GPUStack provides a comprehensive set of metrics for model serving and GPU resource management. By integrating Prometheus and Grafana, users can collect, store, and visualize these metrics in real time, enabling efficient monitoring and troubleshooting.

Metrics Exposed by GPUStack

The following metrics are exposed by GPUStack and can be scraped by Prometheus. Each metric includes hierarchical labels for cluster, worker, model, and instance identification.

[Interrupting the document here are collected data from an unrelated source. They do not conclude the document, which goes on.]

/-- Whether a write message has not left its core: the strand that sent it has an earlier write, to another home, that
is not acknowledged, or, when the strand has ended in Clear, that is still on its way (R206 rule 1, R368, R413; log
12). -/
def State.keptBack (s : State) (m : Msg) : Bool :=
  let st := (s.slot m.sender.unit m.sender.slot).st
  m.body.writes &&
    ((m.sender.names st && st.writes.any fun w => w.id < m.id && w.home != m.dst) ||
      s.fabric.any fun n => n.id < m.id && n.dst != m.dst && n.body.leads && n.sender.same m.sender)

/-- Whether the message at an index waits: at the ingress of its die, behind an earlier message of its strand to the
same core or of its die to that die that has left and does not wait, behind a full/empty request of its strand that
waits at the home, for an acknowledgement, or for the messages ahead of a clock notice (R190, R206, R207). -/
def State.blocked (s : State) (i : Nat) (m : Msg) : Bool :=
  let e := dieOf m.src
  let d := dieOf m.dst
  let before := s.fabric.take i
  match m.body with
  | .clock _ => before.any fun n =>
      (n.body.ordered || match n.body with | .clock _ => true | _ => false) && dieOf n.src == e && dieOf n.dst == d
  | b =>
    b.ordered &&
      ((e != d && s.held e d m.dep) || s.keptBack m ||
        ((s.core m.dst).waiters.any fun x => x.sender.same m.sender) ||
        before.any fun n =>
          n.body.ordered && ((n.src == m.src && n.dst == m.dst && n.sender.same m.sender) ||
            (e != d && dieOf n.src == e && dieOf n.dst == d && !s.held e d n.dep && !s.keptBack n)))

/-- The message at an index, when nothing holds it back. -/
def State.arriving (s : State) (i : Nat) : Option Msg :=
  match s.fabric[i]? with
  | some m => if s.blocked i m then none else some m
  | none => none

/-! Records (R125, R126) -/

/-- A record's 64 bytes as a number (R125). -/
def Rec.num (r : Rec) : Nat :=
  r.code.toNat + r.frame.toNat * 2 ^ 64 + r.join.toNat * 2 ^ 128 + r.arg[0].toNat * 2 ^ 192 +
  r.arg[1].toNat * 2 ^ 256 + r.arg[2].toNat * 2 ^ 320 + r.arg[3].toNat * 2 ^ 384 +
  r.dkey.toNat * 2 ^ 448 + r.budget.toNat * 2 ^ 480

/-- The record that 64 bytes hold (R125). -/
def Rec.ofNum (n : Nat) : Rec where
  code := BitVec.ofNat 64 n
  frame := BitVec.ofNat 64 (n / 2 ^ 64)
  join := BitVec.ofNat 64 (n / 2 ^ 128)
  arg := #v[BitVec.ofNat 64 (n / 2 ^ 192), BitVec.ofNat 64 (n / 2 ^ 256), BitVec.ofNat 64 (n / 2 ^ 320),
    BitVec.ofNat 64 (n / 2 ^ 384)]
  dkey := BitVec.ofNat 32 (n / 2 ^ 448)
  budget := BitVec.ofNat 32 (n / 2 ^ 480)

/-- A malformed record (R126). -/
def Rec.bad (r : Rec) : Bool := r.budget == 0 || bits r.code.toNat 1 0 != 0 || bits r.code.toNat 63 56 != 0

/-! Fault records (R356 to R358) -/

/-- The FLAGS byte (R356). -/
def Flags.code (f : Flags) : Nat :=
  f.async.toNat + 2 * f.deferred.toNat + 4 * f.fetch.toNat + 8 * f.refused.toNat + 16 * f.remote.toNat + 32 * f.kill.toNat
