-- ==== Sys2Proof/Machine/Num.lean ====
section
/-! DEFINITION. Number formats and exact arithmetic (R61 to R77): reals as exact dyadic numbers, RoundNE, narrowing, widening, block scales, and monotone images. -/

namespace Sys2Proof.Machine

/-! Formats -/

/-- The layout of a format's magnitude: `t` bits of trailing significand, exponent bias `b` (R62, R63). -/
structure Grid where
  t    : Nat
  bias : Int
  /-- The magnitude code of the largest finite value (R62, R66). -/
  top  : Nat
  deriving DecidableEq, Repr

/-- The layouts of R62. -/
def fp32 : Grid := ⟨23, 127, 0x7F7F_FFFF⟩
/-- The layouts of R62. -/
def fp16 : Grid := ⟨10, 15, 0x7BFF⟩
/-- The layouts of R62. -/
def bf16 : Grid := ⟨7, 127, 0x7F7F⟩

namespace B8
/-- PREC of a format code (R68). -/
def prec (f : Nat) : Nat := f / 4 % 8
/-- UNS of a format code (R68). -/
def uns (f : Nat) : Bool := bit f 1
/-- FIN of a format code (R68). -/
def fin (f : Nat) : Bool := bit f 0
/-- The layout of a binary8 format (R63, R66). -/
def grid (f : Nat) : Grid where
  t := prec f - 1
  bias := if uns f then 2 ^ (8 - prec f) else 2 ^ (7 - prec f)
  top := (if uns f then 0xFD else 0x7E) + (fin f).toNat
/-- The single NaN (R65). -/
def nan (f : Nat) : Nat := if uns f then 0xFF else 0x80
/-- InfCode of R71. -/
def inf (f : Nat) (neg : Bool) : Nat := if uns f then 0xFE else if neg then 0xFF else 0x7F
end B8

/-! Reals (R70) -/

/-- A finite real `m` × 2^`e`. -/
structure Dyadic where
  m : Int
  e : Int
  deriving DecidableEq, Repr

/-- The type `real` of R70. -/
inductive Real where
  | nan
  | inf (neg : Bool)
  | fin (v : Dyadic)
  deriving DecidableEq, Repr

/-- Zero. -/
def Dyadic.zero : Dyadic := ⟨0, 0⟩

/-- The integer that a dyadic number is at a lower exponent. -/
def Dyadic.at_ (v : Dyadic) (e : Int) : Int := v.m * 2 ^ (v.e - e).toNat

/-- An exact sum. -/
def Dyadic.add (v w : Dyadic) : Dyadic := let e := min v.e w.e; ⟨v.at_ e + w.at_ e, e⟩
/-- A negation. -/
def Dyadic.neg (v : Dyadic) : Dyadic := ⟨-v.m, v.e⟩
/-- An exact product. -/
def Dyadic.mul (v w : Dyadic) : Dyadic := ⟨v.m * w.m, v.e + w.e⟩
/-- The order of values. -/
def Dyadic.lt (v w : Dyadic) : Bool := let e := min v.e w.e; v.at_ e < w.at_ e

/-- Sums of reals; infinities of opposite sign give NaN (R113). -/
def Real.add : Real → Real → Real
  | .nan, _ => .nan
  | _, .nan => .nan
  | .inf a, .inf b => if a == b then .inf a else .nan
  | .inf a, _ => .inf a
  | _, .inf b => .inf b
  | .fin v, .fin w => .fin (v.add w)

/-- A negation. -/
def Real.neg : Real → Real
  | .nan => .nan
  | .inf a => .inf !a
  | .fin v => .fin v.neg

/-- Products of reals; zero times an infinity gives NaN (R113). -/
def Real.mul : Real → Real → Real
  | .nan, _ => .nan
  | _, .nan => .nan
  | .inf a, .inf b => .inf (a != b)
  | .inf a, .fin v => if v.m = 0 then .nan else .inf (a != decide (v.m < 0))
  | .fin v, .inf b => if v.m = 0 then .nan else .inf (b != decide (v.m < 0))
  | .fin v, .fin w => .fin (v.mul w)

/-! Codes and values (R62, R64, R70) -/

/-- The exponent of the spacing of a format's subnormals. -/
def Grid.low (g : Grid) : Int := 1 - g.bias - g.t

/-- The value of a magnitude code of a number (R62, R64). -/
def Grid.value (g : Grid) (c : Nat) : Dyadic :=
  if c / 2 ^ g.t = 0 then ⟨c, g.low⟩ else ⟨(2 ^ g.t + c % 2 ^ g.t : Nat), g.low + (c / 2 ^ g.t : Nat) - 1⟩

/-- RoundNE of R70 for a magnitude `m` × 2^`e`: the code of the nearest grid point, the even code of two equally near.
Codes go on above the largest finite value at the same spacing for each binade. -/
def Grid.round (g : Grid) (m : Nat) (e : Int) : Nat :=
  let u := max ((Nat.log2 m : Int) + e - g.t) g.low
  let k := (u - g.low).toNat * 2 ^ g.t
  if u ≤ e then k + m * 2 ^ (e - u).toNat
  else
    let d := 2 ^ (u - e).toNat
    let c := k + m / d
    if d < 2 * (m % d) || (2 * (m % d) = d && c % 2 = 1) then c + 1 else c
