/-- The first grains of a destination that have nothing to write left out. -/
def skipBlank : List Grain → List (Option Byte) → List Grain × List (Option Byte)
  | [], _ => ([], [])
  | g :: gs, bs => if (bs.take g.n).all Option.isNone then skipBlank gs (bs.drop g.n) else (g :: gs, bs)

/-- A command that has a destination to write: its grains and their bytes. -/
def Cmd.begin_ (x : Cmd) (gs : List Grain) (bs : List (Option Byte)) : Cmd :=
  let r := skipBlank gs bs
  { x with todo := r.1, out := r.2 }

/-- Whether the strand that issued a command still holds its slot. -/
def Cmd.present (x : Cmd) (s : State) : Bool :=
  let sl := s.slot x.unit x.slot
  sl.live && x.sender.names sl.st

/-- The unit at which a command's access to an address fails, when it is not the command's core (R178, R356). -/
def Cmd.failsAt (x : Cmd) (s : State) (a : Nat) : Option Nat :=
  match locate s x.unit x.sender.ctx a .load with
  | .ok p => if p.home = x.unit then none else some p.home
  | .error _ => none

/-- A deferred fault put before the strand (R254). -/
def deferFault (s : State) (x : Cmd) (c : Cause) (a : Nat) : State :=
  if x.present s then
    s.modSlot x.unit x.slot fun sl =>
      { sl with deferred := sl.deferred ++ [⟨c, BitVec.ofNat 64 a, x.dseq, x.failsAt s a⟩] }
  else s

/-- Whether a queue has room for an entry of an engine (R255). -/
def Core.roomFor (c : Core) (q : Fin 8) : Bool := c.qlen q + c.coming q < qdepth q

/-- An entry appended for the issuing slot, while its strand is there (R253, R255). -/
def appendEntry (s : State) (x : Cmd) (q : Fin 8) (v : Word) : State :=
  if x.present s then s.modCore x.unit fun c => c.enqueue q x.slot (.word v) else s

/-- A command of a core replaced. -/
def State.setCmd (s : State) (x : Cmd) : State :=
  s.modCore x.unit fun c => { c with cmds := c.cmds.map fun y => if y.order == x.order then x else y }

/-- A command that has completed: its strand hears what the engine has read, and the event is counted (R207, R403). -/
def retireCmd (s : State) (x : Cmd) : State :=
  let s := s.modCore x.unit fun c => { c with cmds := c.cmds.filter fun y => y.order != x.order }
  let s := if x.present s then
      s.modSlot x.unit x.slot fun sl => { sl with st := { sl.st with dep := s.heard (dieOf x.unit) sl.st.dep } }
    else s
  match x.engine with
  | .vector => s.count x.unit x.sender.ctx 0x0C 1
  | .array => s.count x.unit x.sender.ctx 0x0B 1
  | .row => s.count x.unit x.sender.ctx 0x0B 1
  | _ => s

/-- A command that ends in a deferred fault. -/
def failCmd (s : State) (x : Cmd) (e : Cause × Nat) : State := retireCmd (deferFault s x e.1 e.2) x

/-- A command goes on with the memory operands `l`: it reads their next granule, and once it has read the last, `k` is what
it does (R201, R254). -/
def reading (s : State) (x : Cmd) (l : List Grain) (k : State → Cmd → State) : State :=
  match x.nextRead l with
  | none => k s x
  | some v =>
    match readGranule s x v with
    | .error e => failCmd s x e
    | .ok x => if (x.nextRead l).isNone then k s x else s.setCmd x

/-- A command writes the next granule of its destination; after the last, `k` is what it does. A refused granule ends it
(R201, R254). -/
def writing (s : State) (x : Cmd) (k : State → Cmd → State) : State :=
  match x.todo with
  | [] => k s x
  | g :: gs =>
    if s.anyPoison (writePlace s g.home (g.off - g.off % 16)) 16 then failCmd s x (.memPoison, g.addr - g.off % 16)
    else
      let run := g :: gs.takeWhile g.beside
      let n := run.foldl (fun n h => n + h.n) 0
      let s := (putGrains run (x.out.take n) s).learn (dieOf g.home) x.dep
      let x := x.begin_ (gs.dropWhile g.beside) (x.out.drop n)
      if x.todo.isEmpty then k s x else s.setCmd x

/-! Starting (R248, R250, R252, R271) -/

/-- An operand that names an engine register. -/
def regOf (o : Opd) : List Opd :=
  match o with
  | .v i => [.v i]
  | .m i => [.m i]
  | .t i => [.t i]
  | _ => []

/-- The mask register MSEL names (R246). -/
def mselOf (v : Word) : Fin 8 := Fin.ofNat 8 (bits v.toNat 30 28)

/-- Engine registers a command reads besides A and B. -/
def Cmd.extra (x : Cmd) : List Opd :=
  match x.row with
  | .vfma => regOf x.ops.d
  | .vst => regOf x.ops.d ++ (if bit x.vshape.toNat 31 then [.m (mselOf x.vshape)] else [])
  | .mst => regOf x.ops.d
  | .acst => regOf x.ops.d
  | .vsel => [.m (mselOf x.vshape)]
  | _ => []

/-- Engine registers a command reads (R252). -/
def Cmd.reads (x : Cmd) : List Opd := regOf x.ops.a ++ regOf x.ops.b ++ x.extra

/-- Engine registers a command writes (R252). -/
def Cmd.writes (x : Cmd) : List Opd :=
  match x.row with
  | .vst => []
  | .mst => []
  | .acst => []
  | _ => regOf x.ops.d

/-- Whether two lists of registers share one; tiles or the other registers. -/
def meet (tiles : Bool) (l m : List Opd) : Bool :=
  l.any fun r => (match r with | .t _ => tiles | _ => !tiles) && m.contains r

/-- Whether an earlier command keeps a later one from starting: by a shared register of another engine (R252), by a
vector or mask register within the matrix engine, or as a reader of a tile the later one writes (R271). -/
def hinders (o x : Cmd) : Bool :=
  let all := fun (y : Cmd) => y.reads ++ y.writes
  if queueOf o.engine != queueOf x.engine then meet false (all o) (all x) || meet true (all o) (all x)
  else queueOf x.engine == 1 && (meet false (all o) (all x) || meet true o.reads x.writes)

/-- Whether a command is one of a member of a group held quiesced by a record-mode suspension, the issuer where it is a
member among them (R381). -/
def recording (s : State) (x : Cmd) : Bool :=
  s.hub.suspended.any fun y => y.record && y.launch == x.sender.launch && x.present s &&
    ((s.slot x.unit x.slot).mode == .quiesced ||
      ((s.slot x.unit x.slot).st.member.isSome && y.issuer.same x.sender))

/-- Whether the writes and requests of its strand that a command comes after have been performed (R216). -/
def Cmd.ready (x : Cmd) (s : State) : Bool :=
  let st := (s.slot x.unit x.slot).st
  !x.present s || !(st.writes.any (fun w => x.waits.contains w.id) || st.asked.any (fun w => x.waits.contains w.id))

/-- Whether a matrix engine may start a command in this cycle: in n of each 16 (R406; which n is left open: log 24). -/
def powerAllows (s : State) (x : Cmd) : Bool :=
  queueOf x.engine != 1 || decide ((s.core x.unit).cyc % 16 < s.hub.power.allow)

/-- Whether a command may start: first of its queue, not bound, its path free, and nothing accepted earlier hinders
it. -/
def mayStart (s : State) (x : Cmd) : Bool :=
  let c := s.core x.unit
  powerAllows s x &&
  ((c.queued (queueOf x.engine)).head?.any fun y => y.order == x.order) && x.bound.isNone &&
    !(c.cmds.any fun y => y.engine == x.engine && y.phase == .executing) &&
    !(c.cmds.any fun y => y.order < x.order && hinders y x) && !recording s x && x.ready s

/-- The command at the head of an engine's queue. -/
def Core.head (c : Core) (e : Engine) : Option Cmd :=
  match (c.queued (queueOf e)).head? with
  | some x => if x.engine == e then some x else none
  | none => none

/-- The command an engine or path executes. -/
def Core.executing (c : Core) (e : Engine) : Option Cmd := c.cmds.find? fun x => x.engine == e && x.phase == .executing

end Sys2Proof.Machine
end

LLM Serving Runtime Metrics

Metric Name	Type	Description
gpustack:num_requests_running	Gauge	Number of requests currently being processed.
gpustack:num_requests_waiting	Gauge	Number of requests waiting in the queue.
gpustack:num_requests_swapped	Gauge	Number of requests swapped out to CPU.
gpustack:prefix_cache_hit_rate	Gauge	Prefix cache hit rate.
gpustack:kv_cache_usage_ratio	Gauge	KV-cache usage ratio. 1.0 means fully used.
gpustack:prefix_cache_queries	Counter	Number of prefix cache queries (total tokens).
gpustack:prefix_cache_hits	Counter	Number of prefix cache hits (total tokens).
gpustack:prompt_tokens	Counter	Total number of prefill tokens processed.
gpustack:generation_tokens	Counter	Total number of generated tokens.
gpustack:request_prompt_tokens	Histogram	Number of prefill tokens processed per request.
gpustack:request_generation_tokens	Histogram	Number of generation tokens processed per request.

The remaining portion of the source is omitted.